++++ Supplied material ++++
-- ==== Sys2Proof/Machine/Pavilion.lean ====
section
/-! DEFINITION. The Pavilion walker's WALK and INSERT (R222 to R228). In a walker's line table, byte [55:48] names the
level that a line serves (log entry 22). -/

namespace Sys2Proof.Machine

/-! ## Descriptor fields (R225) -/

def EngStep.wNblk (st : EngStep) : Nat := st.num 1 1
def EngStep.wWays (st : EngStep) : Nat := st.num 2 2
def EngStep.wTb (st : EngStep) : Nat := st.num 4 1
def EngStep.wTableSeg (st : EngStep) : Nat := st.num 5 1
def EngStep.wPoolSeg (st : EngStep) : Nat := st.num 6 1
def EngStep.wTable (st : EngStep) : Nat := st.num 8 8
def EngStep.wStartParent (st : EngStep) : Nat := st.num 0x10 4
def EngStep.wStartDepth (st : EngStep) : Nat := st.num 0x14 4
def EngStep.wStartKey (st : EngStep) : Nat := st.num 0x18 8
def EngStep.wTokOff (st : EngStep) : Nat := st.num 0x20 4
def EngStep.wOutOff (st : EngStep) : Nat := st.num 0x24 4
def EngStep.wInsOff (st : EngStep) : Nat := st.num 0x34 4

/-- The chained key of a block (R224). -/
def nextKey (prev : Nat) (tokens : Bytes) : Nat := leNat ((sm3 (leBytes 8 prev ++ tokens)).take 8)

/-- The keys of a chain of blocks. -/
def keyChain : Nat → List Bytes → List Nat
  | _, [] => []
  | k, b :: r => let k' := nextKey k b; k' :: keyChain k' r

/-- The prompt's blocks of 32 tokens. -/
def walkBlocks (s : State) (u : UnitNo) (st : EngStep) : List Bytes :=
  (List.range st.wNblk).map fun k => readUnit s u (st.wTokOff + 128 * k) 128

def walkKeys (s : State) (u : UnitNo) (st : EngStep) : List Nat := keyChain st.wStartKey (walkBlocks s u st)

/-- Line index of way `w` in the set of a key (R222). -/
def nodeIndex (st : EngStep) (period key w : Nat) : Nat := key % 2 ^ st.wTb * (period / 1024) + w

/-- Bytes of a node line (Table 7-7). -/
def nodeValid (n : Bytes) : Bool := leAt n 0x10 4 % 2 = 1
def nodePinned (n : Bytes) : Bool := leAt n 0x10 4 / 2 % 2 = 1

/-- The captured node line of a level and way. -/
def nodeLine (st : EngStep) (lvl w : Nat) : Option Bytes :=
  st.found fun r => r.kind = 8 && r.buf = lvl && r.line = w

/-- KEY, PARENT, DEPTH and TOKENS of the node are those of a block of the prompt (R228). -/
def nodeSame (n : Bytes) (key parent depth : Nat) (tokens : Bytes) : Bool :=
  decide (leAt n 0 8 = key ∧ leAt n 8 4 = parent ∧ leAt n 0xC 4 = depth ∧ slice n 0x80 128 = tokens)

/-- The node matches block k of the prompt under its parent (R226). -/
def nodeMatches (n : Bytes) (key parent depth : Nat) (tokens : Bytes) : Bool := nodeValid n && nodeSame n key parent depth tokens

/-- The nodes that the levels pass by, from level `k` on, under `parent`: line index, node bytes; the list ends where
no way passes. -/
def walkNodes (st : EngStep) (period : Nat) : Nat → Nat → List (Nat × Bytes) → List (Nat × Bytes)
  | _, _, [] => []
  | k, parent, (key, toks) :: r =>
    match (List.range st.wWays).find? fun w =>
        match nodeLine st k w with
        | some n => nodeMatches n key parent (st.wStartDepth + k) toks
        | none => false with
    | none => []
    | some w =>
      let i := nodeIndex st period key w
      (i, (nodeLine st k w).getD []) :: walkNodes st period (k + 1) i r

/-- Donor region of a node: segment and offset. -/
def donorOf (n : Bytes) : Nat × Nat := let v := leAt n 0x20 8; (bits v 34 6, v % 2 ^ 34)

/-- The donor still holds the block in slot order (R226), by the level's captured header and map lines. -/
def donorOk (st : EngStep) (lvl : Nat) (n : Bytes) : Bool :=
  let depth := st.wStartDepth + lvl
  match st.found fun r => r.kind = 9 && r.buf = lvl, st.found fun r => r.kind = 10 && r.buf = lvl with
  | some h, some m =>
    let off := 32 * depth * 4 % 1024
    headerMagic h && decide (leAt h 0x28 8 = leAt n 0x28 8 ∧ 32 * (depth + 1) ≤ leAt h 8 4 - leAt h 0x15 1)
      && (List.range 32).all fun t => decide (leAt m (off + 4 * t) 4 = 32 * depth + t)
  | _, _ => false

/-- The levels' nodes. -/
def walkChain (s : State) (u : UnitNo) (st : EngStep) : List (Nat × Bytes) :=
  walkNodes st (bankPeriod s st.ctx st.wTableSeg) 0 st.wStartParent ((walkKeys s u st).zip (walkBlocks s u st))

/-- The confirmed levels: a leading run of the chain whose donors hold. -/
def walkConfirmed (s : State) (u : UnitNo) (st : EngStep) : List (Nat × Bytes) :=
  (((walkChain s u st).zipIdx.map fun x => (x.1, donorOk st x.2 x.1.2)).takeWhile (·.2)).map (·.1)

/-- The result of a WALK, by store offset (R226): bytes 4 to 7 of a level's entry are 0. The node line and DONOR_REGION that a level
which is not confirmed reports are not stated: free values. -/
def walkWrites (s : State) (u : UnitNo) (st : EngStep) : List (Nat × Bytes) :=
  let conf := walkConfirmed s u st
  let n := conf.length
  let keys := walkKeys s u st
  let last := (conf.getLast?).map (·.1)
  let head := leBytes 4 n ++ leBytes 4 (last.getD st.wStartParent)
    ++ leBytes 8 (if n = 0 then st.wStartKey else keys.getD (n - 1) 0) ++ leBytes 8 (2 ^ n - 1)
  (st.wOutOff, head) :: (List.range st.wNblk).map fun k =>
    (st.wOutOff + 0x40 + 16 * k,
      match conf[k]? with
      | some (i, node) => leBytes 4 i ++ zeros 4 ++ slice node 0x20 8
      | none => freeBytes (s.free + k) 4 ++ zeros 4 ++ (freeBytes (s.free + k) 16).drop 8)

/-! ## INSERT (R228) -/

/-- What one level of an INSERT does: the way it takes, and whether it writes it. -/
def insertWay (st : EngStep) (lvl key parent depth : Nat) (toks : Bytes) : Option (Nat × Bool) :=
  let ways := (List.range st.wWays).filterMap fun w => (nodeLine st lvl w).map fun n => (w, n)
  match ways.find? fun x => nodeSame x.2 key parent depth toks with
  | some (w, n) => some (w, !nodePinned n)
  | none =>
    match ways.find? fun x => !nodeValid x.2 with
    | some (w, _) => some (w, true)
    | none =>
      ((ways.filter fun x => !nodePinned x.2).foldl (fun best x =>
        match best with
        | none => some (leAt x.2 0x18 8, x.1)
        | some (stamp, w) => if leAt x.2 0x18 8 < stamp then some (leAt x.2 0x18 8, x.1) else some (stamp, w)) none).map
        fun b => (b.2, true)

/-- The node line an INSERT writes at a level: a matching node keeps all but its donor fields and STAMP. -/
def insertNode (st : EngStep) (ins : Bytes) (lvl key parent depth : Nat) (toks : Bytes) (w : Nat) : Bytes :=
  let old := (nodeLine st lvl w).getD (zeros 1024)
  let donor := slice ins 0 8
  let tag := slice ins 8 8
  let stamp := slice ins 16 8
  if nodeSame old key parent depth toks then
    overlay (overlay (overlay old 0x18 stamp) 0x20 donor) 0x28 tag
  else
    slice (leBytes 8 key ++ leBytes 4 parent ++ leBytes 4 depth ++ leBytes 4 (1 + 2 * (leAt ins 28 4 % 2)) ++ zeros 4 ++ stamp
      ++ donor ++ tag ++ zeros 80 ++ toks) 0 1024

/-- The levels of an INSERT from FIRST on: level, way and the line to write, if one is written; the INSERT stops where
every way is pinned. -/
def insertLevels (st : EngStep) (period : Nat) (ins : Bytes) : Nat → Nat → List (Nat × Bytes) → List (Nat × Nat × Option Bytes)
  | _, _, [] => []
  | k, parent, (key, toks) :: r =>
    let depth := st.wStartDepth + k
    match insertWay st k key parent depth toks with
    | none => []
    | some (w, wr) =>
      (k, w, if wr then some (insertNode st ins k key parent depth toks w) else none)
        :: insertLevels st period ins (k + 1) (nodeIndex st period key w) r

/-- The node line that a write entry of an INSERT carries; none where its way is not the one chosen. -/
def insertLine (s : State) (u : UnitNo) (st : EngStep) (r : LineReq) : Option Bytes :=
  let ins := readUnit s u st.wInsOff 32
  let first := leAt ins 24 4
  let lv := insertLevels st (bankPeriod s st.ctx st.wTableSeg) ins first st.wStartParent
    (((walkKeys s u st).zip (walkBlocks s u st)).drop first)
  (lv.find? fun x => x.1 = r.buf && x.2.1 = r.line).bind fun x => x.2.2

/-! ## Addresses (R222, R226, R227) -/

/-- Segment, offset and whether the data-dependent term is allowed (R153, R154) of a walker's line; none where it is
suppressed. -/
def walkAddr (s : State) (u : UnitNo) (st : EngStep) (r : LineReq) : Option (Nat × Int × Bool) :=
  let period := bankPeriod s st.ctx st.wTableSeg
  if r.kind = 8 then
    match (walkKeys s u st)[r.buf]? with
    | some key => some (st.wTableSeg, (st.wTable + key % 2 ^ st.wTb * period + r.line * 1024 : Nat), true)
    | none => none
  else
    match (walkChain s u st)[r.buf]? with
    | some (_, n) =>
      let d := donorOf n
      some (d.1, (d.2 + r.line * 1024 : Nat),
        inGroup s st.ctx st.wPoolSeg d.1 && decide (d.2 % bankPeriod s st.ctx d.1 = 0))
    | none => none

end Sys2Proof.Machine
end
++++
Produce only the lines from the line containing "let n := conf.length" through the line containing "leBytes 8 (2 ^ n - 1)", inclusive of both, exactly as they stand in the entries above.

● Exercise answer:
  let n := conf.length
  let keys := walkKeys s u st
  let last := (conf.getLast?).map (·.1)
  let head := leBytes 4 n ++ leBytes 4 (last.getD st.wStartParent)
    ++ leBytes 8 (if n = 0 then st.wStartKey else keys.getD (n - 1) 0) ++ leBytes 8 (2 ^ n - 1)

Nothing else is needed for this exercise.